Data entries:
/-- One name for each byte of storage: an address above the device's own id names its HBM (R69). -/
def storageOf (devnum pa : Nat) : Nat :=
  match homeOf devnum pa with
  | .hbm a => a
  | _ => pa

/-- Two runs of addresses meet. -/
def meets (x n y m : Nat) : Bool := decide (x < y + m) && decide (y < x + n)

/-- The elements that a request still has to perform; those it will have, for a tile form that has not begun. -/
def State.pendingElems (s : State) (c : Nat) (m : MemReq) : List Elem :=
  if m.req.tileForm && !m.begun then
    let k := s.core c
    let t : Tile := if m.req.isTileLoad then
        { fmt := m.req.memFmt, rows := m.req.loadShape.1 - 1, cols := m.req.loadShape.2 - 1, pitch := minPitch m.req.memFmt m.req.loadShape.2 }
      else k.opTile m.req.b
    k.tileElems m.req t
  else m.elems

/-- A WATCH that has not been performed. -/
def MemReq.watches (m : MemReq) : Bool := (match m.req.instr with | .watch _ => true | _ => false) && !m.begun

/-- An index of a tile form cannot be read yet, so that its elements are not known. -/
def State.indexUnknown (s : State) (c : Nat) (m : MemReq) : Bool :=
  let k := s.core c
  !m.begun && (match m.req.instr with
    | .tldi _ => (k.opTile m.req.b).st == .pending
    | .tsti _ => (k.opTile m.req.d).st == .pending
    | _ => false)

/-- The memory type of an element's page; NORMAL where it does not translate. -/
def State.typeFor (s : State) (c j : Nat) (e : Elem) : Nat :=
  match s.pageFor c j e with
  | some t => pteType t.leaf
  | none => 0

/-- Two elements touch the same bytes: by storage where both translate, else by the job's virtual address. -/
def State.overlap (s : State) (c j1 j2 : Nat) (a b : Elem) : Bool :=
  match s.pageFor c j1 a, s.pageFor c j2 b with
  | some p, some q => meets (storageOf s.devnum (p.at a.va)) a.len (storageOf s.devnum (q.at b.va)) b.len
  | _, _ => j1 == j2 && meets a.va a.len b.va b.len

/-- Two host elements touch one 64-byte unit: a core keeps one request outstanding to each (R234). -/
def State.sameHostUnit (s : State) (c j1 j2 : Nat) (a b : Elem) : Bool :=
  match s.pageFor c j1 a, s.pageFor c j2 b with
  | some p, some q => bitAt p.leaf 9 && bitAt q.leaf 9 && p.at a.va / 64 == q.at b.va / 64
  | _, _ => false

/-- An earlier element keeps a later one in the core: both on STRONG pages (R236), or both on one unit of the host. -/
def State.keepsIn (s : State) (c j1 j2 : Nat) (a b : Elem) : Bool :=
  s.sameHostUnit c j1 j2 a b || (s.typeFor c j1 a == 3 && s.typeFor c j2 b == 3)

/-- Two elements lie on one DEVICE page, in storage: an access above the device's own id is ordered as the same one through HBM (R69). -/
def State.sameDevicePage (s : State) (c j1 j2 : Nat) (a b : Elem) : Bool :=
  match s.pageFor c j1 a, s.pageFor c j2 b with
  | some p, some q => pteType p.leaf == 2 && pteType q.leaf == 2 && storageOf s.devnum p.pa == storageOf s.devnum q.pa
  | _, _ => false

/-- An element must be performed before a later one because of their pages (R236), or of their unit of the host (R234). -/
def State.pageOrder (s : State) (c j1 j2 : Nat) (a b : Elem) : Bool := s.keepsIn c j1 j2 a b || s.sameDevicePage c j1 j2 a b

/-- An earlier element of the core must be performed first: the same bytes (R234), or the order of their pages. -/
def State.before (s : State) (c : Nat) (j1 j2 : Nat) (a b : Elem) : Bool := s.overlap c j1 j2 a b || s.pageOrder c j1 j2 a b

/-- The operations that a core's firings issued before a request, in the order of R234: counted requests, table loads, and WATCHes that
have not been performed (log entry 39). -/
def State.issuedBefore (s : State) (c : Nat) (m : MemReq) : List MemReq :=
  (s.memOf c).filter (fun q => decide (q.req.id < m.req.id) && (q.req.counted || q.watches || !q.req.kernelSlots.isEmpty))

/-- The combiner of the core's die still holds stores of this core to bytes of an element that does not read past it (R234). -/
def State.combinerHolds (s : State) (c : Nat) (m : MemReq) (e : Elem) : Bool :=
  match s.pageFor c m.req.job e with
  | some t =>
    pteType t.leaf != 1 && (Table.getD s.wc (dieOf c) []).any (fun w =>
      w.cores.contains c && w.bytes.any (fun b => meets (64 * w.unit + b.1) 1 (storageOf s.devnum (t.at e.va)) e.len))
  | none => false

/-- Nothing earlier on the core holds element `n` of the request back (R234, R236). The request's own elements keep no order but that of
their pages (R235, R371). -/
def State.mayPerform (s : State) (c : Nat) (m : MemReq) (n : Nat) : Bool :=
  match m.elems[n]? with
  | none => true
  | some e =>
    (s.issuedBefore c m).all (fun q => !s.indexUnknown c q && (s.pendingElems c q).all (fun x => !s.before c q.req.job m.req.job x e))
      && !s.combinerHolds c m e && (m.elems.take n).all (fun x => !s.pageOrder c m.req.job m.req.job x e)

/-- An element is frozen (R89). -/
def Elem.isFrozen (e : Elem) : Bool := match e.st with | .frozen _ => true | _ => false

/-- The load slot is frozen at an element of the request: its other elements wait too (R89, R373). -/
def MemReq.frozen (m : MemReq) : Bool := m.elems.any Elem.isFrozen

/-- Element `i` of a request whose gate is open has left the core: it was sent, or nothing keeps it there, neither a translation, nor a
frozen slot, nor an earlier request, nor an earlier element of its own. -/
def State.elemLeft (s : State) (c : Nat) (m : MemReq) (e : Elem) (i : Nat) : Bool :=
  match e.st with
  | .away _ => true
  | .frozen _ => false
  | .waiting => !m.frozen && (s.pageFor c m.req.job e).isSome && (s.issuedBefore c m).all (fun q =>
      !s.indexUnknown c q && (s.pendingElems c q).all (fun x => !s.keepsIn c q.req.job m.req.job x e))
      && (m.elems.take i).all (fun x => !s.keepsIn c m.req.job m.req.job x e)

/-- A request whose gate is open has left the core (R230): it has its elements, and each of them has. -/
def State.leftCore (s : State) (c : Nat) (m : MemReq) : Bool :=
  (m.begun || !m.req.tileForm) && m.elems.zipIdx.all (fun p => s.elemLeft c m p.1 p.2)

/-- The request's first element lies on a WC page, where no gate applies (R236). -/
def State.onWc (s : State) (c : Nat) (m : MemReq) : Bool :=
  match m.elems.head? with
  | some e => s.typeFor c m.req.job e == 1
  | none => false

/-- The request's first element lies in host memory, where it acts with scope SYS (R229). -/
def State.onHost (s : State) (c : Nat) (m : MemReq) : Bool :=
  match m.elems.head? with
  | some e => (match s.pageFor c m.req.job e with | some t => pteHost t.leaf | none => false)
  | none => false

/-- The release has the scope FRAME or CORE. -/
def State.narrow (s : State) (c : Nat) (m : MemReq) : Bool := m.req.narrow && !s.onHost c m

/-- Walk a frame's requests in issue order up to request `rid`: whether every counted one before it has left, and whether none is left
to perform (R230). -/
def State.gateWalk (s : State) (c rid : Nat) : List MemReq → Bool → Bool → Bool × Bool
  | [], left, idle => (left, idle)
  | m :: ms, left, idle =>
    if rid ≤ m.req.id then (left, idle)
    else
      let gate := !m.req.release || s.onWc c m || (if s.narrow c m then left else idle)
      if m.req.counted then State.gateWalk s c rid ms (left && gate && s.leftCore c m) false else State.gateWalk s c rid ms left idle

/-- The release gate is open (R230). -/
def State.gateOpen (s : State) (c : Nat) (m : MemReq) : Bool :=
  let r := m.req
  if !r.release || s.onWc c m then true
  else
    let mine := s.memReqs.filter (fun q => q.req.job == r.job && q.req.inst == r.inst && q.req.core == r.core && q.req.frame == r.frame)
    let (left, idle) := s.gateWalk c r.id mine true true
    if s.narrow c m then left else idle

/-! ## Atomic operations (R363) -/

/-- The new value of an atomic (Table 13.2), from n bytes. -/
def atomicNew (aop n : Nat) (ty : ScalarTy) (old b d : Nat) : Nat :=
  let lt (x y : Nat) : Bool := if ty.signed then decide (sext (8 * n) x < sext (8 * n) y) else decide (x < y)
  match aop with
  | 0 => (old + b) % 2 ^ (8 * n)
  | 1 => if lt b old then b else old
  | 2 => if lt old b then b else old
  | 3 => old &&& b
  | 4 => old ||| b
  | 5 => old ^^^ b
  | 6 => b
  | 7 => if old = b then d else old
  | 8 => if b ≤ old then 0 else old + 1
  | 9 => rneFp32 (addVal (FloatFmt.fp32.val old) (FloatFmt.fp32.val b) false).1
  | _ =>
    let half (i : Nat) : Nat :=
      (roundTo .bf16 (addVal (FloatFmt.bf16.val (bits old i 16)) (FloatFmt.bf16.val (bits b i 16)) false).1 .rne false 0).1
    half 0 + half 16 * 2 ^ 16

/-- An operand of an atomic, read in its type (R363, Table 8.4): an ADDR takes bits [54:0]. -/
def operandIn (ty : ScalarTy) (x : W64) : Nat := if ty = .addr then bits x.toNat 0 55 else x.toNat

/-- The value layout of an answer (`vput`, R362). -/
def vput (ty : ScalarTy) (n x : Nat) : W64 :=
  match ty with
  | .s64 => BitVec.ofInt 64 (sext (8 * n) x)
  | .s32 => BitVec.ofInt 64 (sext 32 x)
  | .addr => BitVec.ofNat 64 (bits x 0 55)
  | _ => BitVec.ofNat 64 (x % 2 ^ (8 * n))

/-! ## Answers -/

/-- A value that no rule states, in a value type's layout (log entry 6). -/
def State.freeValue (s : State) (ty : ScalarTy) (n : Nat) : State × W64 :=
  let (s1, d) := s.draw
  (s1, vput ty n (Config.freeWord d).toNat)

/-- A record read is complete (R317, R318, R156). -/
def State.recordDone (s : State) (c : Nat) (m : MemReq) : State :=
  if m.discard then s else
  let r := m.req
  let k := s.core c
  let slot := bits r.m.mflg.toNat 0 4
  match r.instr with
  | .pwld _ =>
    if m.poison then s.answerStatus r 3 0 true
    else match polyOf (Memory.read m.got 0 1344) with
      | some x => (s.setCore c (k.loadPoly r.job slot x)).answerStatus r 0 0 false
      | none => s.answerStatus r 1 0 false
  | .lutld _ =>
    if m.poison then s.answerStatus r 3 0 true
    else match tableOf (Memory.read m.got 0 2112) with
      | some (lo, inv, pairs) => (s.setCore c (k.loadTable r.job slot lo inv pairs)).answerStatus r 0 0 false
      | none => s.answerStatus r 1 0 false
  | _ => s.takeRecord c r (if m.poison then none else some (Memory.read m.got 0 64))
...
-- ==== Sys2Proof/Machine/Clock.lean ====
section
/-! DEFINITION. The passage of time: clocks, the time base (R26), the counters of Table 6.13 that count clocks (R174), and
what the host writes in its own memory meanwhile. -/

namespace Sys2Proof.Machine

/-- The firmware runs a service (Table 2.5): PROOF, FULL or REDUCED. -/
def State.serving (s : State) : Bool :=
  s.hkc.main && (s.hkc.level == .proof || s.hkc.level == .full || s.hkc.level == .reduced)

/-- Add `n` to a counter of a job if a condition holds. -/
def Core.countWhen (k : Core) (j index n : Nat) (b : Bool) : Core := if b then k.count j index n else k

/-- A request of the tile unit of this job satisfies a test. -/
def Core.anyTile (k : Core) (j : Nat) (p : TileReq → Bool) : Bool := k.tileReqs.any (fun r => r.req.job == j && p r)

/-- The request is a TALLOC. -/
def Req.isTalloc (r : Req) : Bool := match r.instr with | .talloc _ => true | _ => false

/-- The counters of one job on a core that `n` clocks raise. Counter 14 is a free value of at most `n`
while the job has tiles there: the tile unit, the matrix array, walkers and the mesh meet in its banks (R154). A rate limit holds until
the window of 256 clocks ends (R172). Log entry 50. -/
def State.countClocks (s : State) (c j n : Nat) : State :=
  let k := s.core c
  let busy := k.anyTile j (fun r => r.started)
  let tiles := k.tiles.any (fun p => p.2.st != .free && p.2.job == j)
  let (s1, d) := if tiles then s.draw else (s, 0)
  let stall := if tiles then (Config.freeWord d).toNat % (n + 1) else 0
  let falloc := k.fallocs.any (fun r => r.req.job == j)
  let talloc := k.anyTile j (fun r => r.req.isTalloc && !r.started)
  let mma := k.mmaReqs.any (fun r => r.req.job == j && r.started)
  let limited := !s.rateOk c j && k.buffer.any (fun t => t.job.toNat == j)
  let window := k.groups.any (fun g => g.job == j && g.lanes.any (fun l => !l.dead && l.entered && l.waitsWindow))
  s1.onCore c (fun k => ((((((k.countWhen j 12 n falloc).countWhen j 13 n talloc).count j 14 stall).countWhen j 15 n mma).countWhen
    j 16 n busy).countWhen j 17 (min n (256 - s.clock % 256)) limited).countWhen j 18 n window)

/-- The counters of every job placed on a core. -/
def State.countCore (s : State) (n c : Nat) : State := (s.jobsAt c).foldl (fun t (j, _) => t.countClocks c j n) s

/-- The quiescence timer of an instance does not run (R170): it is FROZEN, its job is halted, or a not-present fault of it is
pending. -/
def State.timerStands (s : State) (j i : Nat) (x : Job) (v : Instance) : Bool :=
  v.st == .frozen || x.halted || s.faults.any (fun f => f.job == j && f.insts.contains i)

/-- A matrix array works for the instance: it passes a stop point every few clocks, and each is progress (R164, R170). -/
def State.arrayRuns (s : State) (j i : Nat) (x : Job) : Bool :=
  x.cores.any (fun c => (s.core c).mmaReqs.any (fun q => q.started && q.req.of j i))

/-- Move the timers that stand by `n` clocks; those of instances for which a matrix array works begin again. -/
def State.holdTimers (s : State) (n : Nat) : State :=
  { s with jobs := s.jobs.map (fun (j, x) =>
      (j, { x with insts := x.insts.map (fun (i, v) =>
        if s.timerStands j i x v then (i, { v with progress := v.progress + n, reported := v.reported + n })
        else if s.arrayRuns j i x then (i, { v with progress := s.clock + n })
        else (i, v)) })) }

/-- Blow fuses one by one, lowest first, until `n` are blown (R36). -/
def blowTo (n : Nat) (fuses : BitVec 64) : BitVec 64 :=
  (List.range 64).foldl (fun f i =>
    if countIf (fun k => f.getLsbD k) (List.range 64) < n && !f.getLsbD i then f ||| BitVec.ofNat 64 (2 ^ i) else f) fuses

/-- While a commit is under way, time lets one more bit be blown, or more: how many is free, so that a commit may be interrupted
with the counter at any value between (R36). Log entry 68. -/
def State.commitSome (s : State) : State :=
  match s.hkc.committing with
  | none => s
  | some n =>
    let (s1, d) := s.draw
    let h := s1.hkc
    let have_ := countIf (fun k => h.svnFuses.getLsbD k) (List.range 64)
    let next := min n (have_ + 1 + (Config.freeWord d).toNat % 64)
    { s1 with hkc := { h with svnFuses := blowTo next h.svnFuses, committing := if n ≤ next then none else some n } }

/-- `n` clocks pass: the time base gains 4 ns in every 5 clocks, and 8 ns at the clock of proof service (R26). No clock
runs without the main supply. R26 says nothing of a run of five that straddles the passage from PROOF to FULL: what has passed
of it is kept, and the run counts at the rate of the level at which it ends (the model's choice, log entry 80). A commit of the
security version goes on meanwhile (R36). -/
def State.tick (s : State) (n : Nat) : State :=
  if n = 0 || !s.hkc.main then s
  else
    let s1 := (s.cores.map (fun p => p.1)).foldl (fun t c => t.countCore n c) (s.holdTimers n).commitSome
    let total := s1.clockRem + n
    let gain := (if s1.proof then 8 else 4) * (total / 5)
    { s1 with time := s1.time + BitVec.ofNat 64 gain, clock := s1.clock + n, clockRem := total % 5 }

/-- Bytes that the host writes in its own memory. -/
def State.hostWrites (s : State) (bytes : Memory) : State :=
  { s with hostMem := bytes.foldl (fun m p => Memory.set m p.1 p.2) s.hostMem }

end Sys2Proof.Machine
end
--
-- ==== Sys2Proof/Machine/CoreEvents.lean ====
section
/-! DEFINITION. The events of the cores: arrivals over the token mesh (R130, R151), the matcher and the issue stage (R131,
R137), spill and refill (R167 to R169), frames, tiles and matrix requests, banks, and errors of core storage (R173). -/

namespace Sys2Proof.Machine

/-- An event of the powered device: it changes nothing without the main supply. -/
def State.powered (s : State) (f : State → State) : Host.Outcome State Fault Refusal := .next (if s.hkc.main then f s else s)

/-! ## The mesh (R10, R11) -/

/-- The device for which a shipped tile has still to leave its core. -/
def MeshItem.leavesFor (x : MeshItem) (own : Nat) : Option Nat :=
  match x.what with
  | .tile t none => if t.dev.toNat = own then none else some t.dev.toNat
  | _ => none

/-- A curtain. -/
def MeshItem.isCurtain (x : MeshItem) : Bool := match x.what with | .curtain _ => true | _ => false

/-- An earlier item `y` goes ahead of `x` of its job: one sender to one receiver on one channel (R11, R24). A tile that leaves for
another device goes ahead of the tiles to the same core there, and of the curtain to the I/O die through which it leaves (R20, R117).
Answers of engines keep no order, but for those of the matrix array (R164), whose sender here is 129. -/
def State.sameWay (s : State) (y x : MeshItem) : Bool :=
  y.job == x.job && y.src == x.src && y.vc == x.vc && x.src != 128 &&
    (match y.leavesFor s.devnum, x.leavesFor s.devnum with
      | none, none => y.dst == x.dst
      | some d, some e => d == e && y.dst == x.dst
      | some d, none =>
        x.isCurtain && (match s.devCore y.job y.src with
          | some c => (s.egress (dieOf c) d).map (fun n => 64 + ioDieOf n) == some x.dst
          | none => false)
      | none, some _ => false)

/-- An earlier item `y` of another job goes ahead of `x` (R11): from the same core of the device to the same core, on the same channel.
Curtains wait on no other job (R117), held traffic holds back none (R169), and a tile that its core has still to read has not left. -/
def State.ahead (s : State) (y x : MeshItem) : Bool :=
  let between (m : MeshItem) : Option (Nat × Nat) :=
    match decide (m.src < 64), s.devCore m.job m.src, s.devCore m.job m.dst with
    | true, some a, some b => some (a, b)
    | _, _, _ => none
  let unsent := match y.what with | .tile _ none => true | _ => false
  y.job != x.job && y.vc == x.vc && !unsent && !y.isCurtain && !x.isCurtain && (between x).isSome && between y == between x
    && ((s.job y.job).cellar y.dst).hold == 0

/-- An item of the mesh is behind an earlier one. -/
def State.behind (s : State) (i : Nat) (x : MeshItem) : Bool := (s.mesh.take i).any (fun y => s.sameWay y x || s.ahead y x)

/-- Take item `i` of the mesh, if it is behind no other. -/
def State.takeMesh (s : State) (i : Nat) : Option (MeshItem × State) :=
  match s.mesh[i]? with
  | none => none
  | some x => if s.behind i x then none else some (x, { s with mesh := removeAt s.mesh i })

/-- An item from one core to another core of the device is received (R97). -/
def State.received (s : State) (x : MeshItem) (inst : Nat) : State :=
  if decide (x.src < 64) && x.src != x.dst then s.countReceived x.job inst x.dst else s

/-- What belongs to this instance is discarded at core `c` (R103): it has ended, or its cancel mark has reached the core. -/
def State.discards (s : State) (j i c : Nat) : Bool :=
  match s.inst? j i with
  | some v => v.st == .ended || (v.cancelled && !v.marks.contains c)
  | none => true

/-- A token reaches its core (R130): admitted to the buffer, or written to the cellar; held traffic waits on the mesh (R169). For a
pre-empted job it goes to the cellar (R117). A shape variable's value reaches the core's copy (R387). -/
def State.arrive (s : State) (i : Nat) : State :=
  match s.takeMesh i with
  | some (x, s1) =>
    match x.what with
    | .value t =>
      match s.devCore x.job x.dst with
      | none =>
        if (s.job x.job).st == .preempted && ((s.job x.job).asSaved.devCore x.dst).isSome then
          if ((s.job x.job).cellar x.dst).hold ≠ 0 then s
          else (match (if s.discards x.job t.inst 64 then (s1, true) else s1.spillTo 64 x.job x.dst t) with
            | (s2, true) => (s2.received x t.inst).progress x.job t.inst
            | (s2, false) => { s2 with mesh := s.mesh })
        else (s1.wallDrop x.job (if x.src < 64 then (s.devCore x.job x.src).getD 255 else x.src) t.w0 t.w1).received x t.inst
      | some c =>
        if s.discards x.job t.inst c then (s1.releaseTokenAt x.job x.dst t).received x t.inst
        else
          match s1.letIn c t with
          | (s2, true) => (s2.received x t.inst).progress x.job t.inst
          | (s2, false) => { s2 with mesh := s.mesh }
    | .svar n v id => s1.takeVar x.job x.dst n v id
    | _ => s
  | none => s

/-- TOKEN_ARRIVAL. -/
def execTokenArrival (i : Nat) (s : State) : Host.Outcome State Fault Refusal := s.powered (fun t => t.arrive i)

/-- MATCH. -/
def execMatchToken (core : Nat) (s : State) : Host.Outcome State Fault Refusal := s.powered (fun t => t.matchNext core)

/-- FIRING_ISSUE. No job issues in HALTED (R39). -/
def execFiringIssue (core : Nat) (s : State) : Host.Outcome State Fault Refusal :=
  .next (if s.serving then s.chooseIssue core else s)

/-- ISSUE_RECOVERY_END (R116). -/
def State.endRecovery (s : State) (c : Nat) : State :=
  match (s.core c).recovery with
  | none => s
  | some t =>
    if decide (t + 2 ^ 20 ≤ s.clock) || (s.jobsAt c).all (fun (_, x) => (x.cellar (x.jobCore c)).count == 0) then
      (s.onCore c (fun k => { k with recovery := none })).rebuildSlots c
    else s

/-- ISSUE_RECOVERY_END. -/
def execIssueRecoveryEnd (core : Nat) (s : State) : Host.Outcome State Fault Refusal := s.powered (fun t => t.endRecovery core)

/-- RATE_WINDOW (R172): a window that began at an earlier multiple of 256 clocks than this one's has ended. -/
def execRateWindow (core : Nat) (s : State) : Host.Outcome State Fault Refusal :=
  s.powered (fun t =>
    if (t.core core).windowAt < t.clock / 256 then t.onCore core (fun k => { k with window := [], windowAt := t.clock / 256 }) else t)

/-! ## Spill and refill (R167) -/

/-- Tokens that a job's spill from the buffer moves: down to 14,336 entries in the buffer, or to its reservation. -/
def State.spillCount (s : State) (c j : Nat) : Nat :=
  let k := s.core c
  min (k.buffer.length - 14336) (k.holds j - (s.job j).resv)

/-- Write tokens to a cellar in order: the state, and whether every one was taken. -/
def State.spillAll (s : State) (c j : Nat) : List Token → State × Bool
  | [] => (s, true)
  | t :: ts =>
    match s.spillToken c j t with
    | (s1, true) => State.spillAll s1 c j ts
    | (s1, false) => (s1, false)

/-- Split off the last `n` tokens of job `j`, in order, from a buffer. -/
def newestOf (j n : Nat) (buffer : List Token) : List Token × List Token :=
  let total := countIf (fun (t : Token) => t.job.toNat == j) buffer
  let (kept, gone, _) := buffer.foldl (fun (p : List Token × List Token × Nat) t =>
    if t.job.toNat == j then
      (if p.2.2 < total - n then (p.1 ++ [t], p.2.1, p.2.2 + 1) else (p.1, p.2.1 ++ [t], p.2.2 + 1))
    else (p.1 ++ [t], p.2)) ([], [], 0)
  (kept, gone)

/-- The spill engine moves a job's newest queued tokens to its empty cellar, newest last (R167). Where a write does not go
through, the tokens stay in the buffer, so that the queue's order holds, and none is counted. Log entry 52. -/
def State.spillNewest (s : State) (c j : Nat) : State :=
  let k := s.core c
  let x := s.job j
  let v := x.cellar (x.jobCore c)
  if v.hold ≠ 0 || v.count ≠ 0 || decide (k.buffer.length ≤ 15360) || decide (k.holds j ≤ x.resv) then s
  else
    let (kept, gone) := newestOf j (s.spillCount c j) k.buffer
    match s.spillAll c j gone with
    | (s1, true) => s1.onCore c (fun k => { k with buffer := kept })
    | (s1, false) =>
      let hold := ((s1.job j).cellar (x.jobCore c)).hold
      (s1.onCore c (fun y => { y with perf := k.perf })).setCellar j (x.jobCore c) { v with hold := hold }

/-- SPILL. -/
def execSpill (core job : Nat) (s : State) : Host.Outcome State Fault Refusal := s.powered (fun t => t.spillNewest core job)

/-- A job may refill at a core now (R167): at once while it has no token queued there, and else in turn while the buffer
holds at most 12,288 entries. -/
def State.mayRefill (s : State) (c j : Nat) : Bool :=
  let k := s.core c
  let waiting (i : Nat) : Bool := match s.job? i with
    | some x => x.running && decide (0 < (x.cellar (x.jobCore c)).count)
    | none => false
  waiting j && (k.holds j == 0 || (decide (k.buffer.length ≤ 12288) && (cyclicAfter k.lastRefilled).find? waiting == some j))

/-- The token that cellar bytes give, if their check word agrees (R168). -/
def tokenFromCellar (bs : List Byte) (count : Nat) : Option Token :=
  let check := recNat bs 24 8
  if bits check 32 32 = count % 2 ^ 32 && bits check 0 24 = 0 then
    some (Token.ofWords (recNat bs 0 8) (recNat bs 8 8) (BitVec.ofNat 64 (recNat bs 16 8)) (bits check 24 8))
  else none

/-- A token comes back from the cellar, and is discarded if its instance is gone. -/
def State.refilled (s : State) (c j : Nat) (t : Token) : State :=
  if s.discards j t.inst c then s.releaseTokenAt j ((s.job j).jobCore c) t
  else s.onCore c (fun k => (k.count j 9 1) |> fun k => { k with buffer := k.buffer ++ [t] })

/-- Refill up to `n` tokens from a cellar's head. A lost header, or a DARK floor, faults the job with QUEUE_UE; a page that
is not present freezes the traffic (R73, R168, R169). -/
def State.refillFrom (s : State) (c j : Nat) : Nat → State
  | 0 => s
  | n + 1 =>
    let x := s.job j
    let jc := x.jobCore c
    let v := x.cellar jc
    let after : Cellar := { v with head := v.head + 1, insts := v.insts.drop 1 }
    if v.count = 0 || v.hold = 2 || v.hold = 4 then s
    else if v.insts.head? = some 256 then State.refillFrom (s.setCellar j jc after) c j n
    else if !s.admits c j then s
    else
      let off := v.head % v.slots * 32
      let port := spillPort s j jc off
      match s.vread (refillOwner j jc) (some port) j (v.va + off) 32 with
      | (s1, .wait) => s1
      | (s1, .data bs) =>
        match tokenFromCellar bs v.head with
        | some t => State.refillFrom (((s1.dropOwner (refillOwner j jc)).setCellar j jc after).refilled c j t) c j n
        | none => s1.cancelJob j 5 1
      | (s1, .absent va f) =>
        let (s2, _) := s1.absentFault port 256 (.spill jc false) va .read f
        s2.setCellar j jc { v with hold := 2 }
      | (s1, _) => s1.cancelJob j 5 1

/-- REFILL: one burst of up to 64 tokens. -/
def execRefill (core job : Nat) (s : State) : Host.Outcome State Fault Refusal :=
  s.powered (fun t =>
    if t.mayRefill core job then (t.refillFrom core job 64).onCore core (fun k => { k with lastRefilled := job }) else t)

Task description:
For this exercise, please output exactly the lines above starting at the line with "(fun (i, v) =>" and ending at the line with "security version goes on meanwhile (R36). -/", ends included.

Written answer:
      (j, { x with insts := x.insts.map (fun (i, v) =>
        if s.timerStands j i x v then (i, { v with progress := v.progress + n, reported := v.reported + n })
        else if s.arrayRuns j i x then (i, { v with progress := s.clock + n })
        else (i, v)) })) }

/-- Blow fuses one by one, lowest first, until `n` are blown (R36). -/
def blowTo (n : Nat) (fuses : BitVec 64) : BitVec 64 :=
  (List.range 64).foldl (fun f i =>
    if countIf (fun k => f.getLsbD k) (List.range 64) < n && !f.getLsbD i then f ||| BitVec.ofNat 64 (2 ^ i) else f) fuses

/-- While a commit is under way, time lets one more bit be blown, or more: how many is free, so that a commit may be interrupted
with the counter at any value between (R36). Log entry 68. -/
def State.commitSome (s : State) : State :=
  match s.hkc.committing with
  | none => s
  | some n =>
    let (s1, d) := s.draw
    let h := s1.hkc
    let have_ := countIf (fun k => h.svnFuses.getLsbD k) (List.range 64)
    let next := min n (have_ + 1 + (Config.freeWord d).toNat % 64)
    { s1 with hkc := { h with svnFuses := blowTo next h.svnFuses, committing := if n ≤ next then none else some n } }

/-- `n` clocks pass: the time base gains 4 ns in every 5 clocks, and 8 ns at the clock of proof service (R26). No clock
runs without the main supply. R26 says nothing of a run of five that straddles the passage from PROOF to FULL: what has passed
of it is kept, and the run counts at the rate of the level at which it ends (the model's choice, log entry 80). A commit of the
security version goes on meanwhile (R36). -/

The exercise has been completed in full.